/-! The state of one job changed. -/

@[simp] theorem State.updJob_mem (s : State) (j : Nat) (f : JobState → JobState) : (s.updJob j f).mem = s.mem := by
  unfold State.updJob; split <;> rfl
@[simp] theorem State.updJob_poison (s : State) (j : Nat) (f : JobState → JobState) : (s.updJob j f).poison = s.poison := by
  unfold State.updJob; split <;> rfl
@[simp] theorem State.updJob_padPoison (s : State) (j : Nat) (f : JobState → JobState) : (s.updJob j f).padPoison = s.padPoison := by
  unfold State.updJob; split <;> rfl
@[simp] theorem State.updJob_scopes (s : State) (j : Nat) (f : JobState → JobState) : (s.updJob j f).scopes = s.scopes := by
  unfold State.updJob; split <;> rfl
@[simp] theorem State.updJob_cores (s : State) (j : Nat) (f : JobState → JobState) : (s.updJob j f).cores = s.cores := by
  unfold State.updJob; split <;> rfl
@[simp] theorem State.updJob_dies (s : State) (j : Nat) (f : JobState → JobState) : (s.updJob j f).dies = s.dies := by
  unfold State.updJob; split <;> rfl
@[simp] theorem State.updJob_hosts (s : State) (j : Nat) (f : JobState → JobState) : (s.updJob j f).hosts = s.hosts := by
  unfold State.updJob; split <;> rfl
@[simp] theorem State.updJob_fabric (s : State) (j : Nat) (f : JobState → JobState) : (s.updJob j f).fabric = s.fabric := by
  unfold State.updJob; split <;> rfl
@[simp] theorem State.updJob_mgmt (s : State) (j : Nat) (f : JobState → JobState) : (s.updJob j f).mgmt = s.mgmt := by
  unfold State.updJob; split <;> rfl
@[simp] theorem State.updJob_grids (s : State) (j : Nat) (f : JobState → JobState) : (s.updJob j f).grids = s.grids := by
  unfold State.updJob; split <;> rfl
@[simp] theorem State.updJob_blocks (s : State) (j : Nat) (f : JobState → JobState) : (s.updJob j f).blocks = s.blocks := by
  unfold State.updJob; split <;> rfl
@[simp] theorem State.updJob_forks (s : State) (j : Nat) (f : JobState → JobState) : (s.updJob j f).forks = s.forks := by
  unfold State.updJob; split <;> rfl
@[simp] theorem State.updJob_heldWrites (s : State) (j : Nat) (f : JobState → JobState) : (s.updJob j f).heldWrites = s.heldWrites := by
  unfold State.updJob; split <;> rfl
@[simp] theorem State.updJob_posted (s : State) (j : Nat) (f : JobState → JobState) : (s.updJob j f).posted = s.posted := by
  unfold State.updJob; split <;> rfl
@[simp] theorem State.updJob_migrations (s : State) (j : Nat) (f : JobState → JobState) : (s.updJob j f).migrations = s.migrations := by
  unfold State.updJob; split <;> rfl
@[simp] theorem State.updJob_held (s : State) (j : Nat) (f : JobState → JobState) : (s.updJob j f).held = s.held := by
  unfold State.updJob; split <;> rfl
@[simp] theorem State.updJob_stops (s : State) (j : Nat) (f : JobState → JobState) : (s.updJob j f).stops = s.stops := by
  unfold State.updJob; split <;> rfl
@[simp] theorem State.updJob_hostReads (s : State) (j : Nat) (f : JobState → JobState) : (s.updJob j f).hostReads = s.hostReads := by
  unfold State.updJob; split <;> rfl
@[simp] theorem State.updJob_barReads (s : State) (j : Nat) (f : JobState → JobState) : (s.updJob j f).barReads = s.barReads := by
  unfold State.updJob; split <;> rfl
@[simp] theorem State.updJob_awayResv (s : State) (j : Nat) (f : JobState → JobState) : (s.updJob j f).awayResv = s.awayResv := by
  unfold State.updJob; split <;> rfl
@[simp] theorem State.updJob_mail (s : State) (j : Nat) (f : JobState → JobState) : (s.updJob j f).mail = s.mail := by
  unfold State.updJob; split <;> rfl
@[simp] theorem State.updJob_hostOut (s : State) (j : Nat) (f : JobState → JobState) : (s.updJob j f).hostOut = s.hostOut := by
  unfold State.updJob; split <;> rfl
@[simp] theorem State.updJob_stamp (s : State) (j : Nat) (f : JobState → JobState) : (s.updJob j f).stamp = s.stamp := by
  unfold State.updJob; split <;> rfl
@[simp] theorem State.updJob_free (s : State) (j : Nat) (f : JobState → JobState) : (s.updJob j f).free = s.free := by
  unfold State.updJob; split <;> rfl
@[simp] theorem State.updJob_selected (s : State) (j : Nat) (f : JobState → JobState) : (s.updJob j f).selected = s.selected := by
  unfold State.updJob; split <;> rfl
@[simp] theorem State.updJob_cur (s : State) (j : Nat) (f : JobState → JobState) : (s.updJob j f).cur = s.cur := by
  unfold State.updJob; split <;> rfl
@[simp] theorem State.updJob_agenda (s : State) (j : Nat) (f : JobState → JobState) : (s.updJob j f).agenda = s.agenda := by
  unfold State.updJob; split <;> rfl

end Sys2Proof.Machine
end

▸ Instructions for the task
Output the material above exactly. Omit nothing.

▸ Result
/-! The state of one job changed. -/

@[simp] theorem State.updJob_mem (s : State) (j : Nat) (f : JobState → JobState) : (s.updJob j f).mem = s.mem := by
  unfold State.updJob; split <;> rfl
@[simp] theorem State.updJob_poison (s : State) (j : Nat) (f : JobState → JobState) : (s.updJob j f).poison = s.poison := by
  unfold State.updJob; split <;> rfl
@[simp] theorem State.updJob_padPoison (s : State) (j : Nat) (f : JobState → JobState) : (s.updJob j f).padPoison = s.padPoison := by
  unfold State.updJob; split <;> rfl
@[simp] theorem State.updJob_scopes (s : State) (j : Nat) (f : JobState → JobState) : (s.updJob j f).scopes = s.scopes := by
  unfold State.updJob; split <;> rfl
@[simp] theorem State.updJob_cores (s : State) (j : Nat) (f : JobState → JobState) : (s.updJob j f).cores = s.cores := by
  unfold State.updJob; split <;> rfl
@[simp] theorem State.updJob_dies (s : State) (j : Nat) (f : JobState → JobState) : (s.updJob j f).dies = s.dies := by
  unfold State.updJob; split <;> rfl
@[simp] theorem State.updJob_hosts (s : State) (j : Nat) (f : JobState → JobState) : (s.updJob j f).hosts = s.hosts := by
  unfold State.updJob; split <;> rfl
@[simp] theorem State.updJob_fabric (s : State) (j : Nat) (f : JobState → JobState) : (s.updJob j f).fabric = s.fabric := by
  unfold State.updJob; split <;> rfl
@[simp] theorem State.updJob_mgmt (s : State) (j : Nat) (f : JobState → JobState) : (s.updJob j f).mgmt = s.mgmt := by
  unfold State.updJob; split <;> rfl
@[simp] theorem State.updJob_grids (s : State) (j : Nat) (f : JobState → JobState) : (s.updJob j f).grids = s.grids := by
  unfold State.updJob; split <;> rfl
@[simp] theorem State.updJob_blocks (s : State) (j : Nat) (f : JobState → JobState) : (s.updJob j f).blocks = s.blocks := by
  unfold State.updJob; split <;> rfl
@[simp] theorem State.updJob_forks (s : State) (j : Nat) (f : JobState → JobState) : (s.updJob j f).forks = s.forks := by
  unfold State.updJob; split <;> rfl
@[simp] theorem State.updJob_heldWrites (s : State) (j : Nat) (f : JobState → JobState) : (s.updJob j f).heldWrites = s.heldWrites := by
  unfold State.updJob; split <;> rfl
@[simp] theorem State.updJob_posted (s : State) (j : Nat) (f : JobState → JobState) : (s.updJob j f).posted = s.posted := by
  unfold State.updJob; split <;> rfl
@[simp] theorem State.updJob_migrations (s : State) (j : Nat) (f : JobState → JobState) : (s.updJob j f).migrations = s.migrations := by
  unfold State.updJob; split <;> rfl
@[simp] theorem State.updJob_held (s : State) (j : Nat) (f : JobState → JobState) : (s.updJob j f).held = s.held := by
  unfold State.updJob; split <;> rfl
@[simp] theorem State.updJob_stops (s : State) (j : Nat) (f : JobState → JobState) : (s.updJob j f).stops = s.stops := by
  unfold State.updJob; split <;> rfl
@[simp] theorem State.updJob_hostReads (s : State) (j : Nat) (f : JobState → JobState) : (s.updJob j f).hostReads = s.hostReads := by
  unfold State.updJob; split <;> rfl
@[simp] theorem State.updJob_barReads (s : State) (j : Nat) (f : JobState → JobState) : (s.updJob j f).barReads = s.barReads := by
  unfold State.updJob; split <;> rfl
@[simp] theorem State.updJob_awayResv (s : State) (j : Nat) (f : JobState → JobState) : (s.updJob j f).awayResv = s.awayResv := by
  unfold State.updJob; split <;> rfl
@[simp] theorem State.updJob_mail (s : State) (j : Nat) (f : JobState → JobState) : (s.updJob j f).mail = s.mail := by
  unfold State.updJob; split <;> rfl
@[simp] theorem State.updJob_hostOut (s : State) (j : Nat) (f : JobState → JobState) : (s.updJob j f).hostOut = s.hostOut := by
  unfold State.updJob; split <;> rfl
@[simp] theorem State.updJob_stamp (s : State) (j : Nat) (f : JobState → JobState) : (s.updJob j f).stamp = s.stamp := by
  unfold State.updJob; split <;> rfl
@[simp] theorem State.updJob_free (s : State) (j : Nat) (f : JobState → JobState) : (s.updJob j f).free = s.free := by
  unfold State.updJob; split <;> rfl
@[simp] theorem State.updJob_selected (s : State) (j : Nat) (f : JobState → JobState) : (s.updJob j f).selected = s.selected := by
  unfold State.updJob; split <;> rfl
@[simp] theorem State.updJob_cur (s : State) (j : Nat) (f : JobState → JobState) : (s.updJob j f).cur = s.cur := by
  unfold State.updJob; split <;> rfl
@[simp] theorem State.updJob_agenda (s : State) (j : Nat) (f : JobState → JobState) : (s.updJob j f).agenda = s.agenda := by
  unfold State.updJob; split <;> rfl

end Sys2Proof.Machine
end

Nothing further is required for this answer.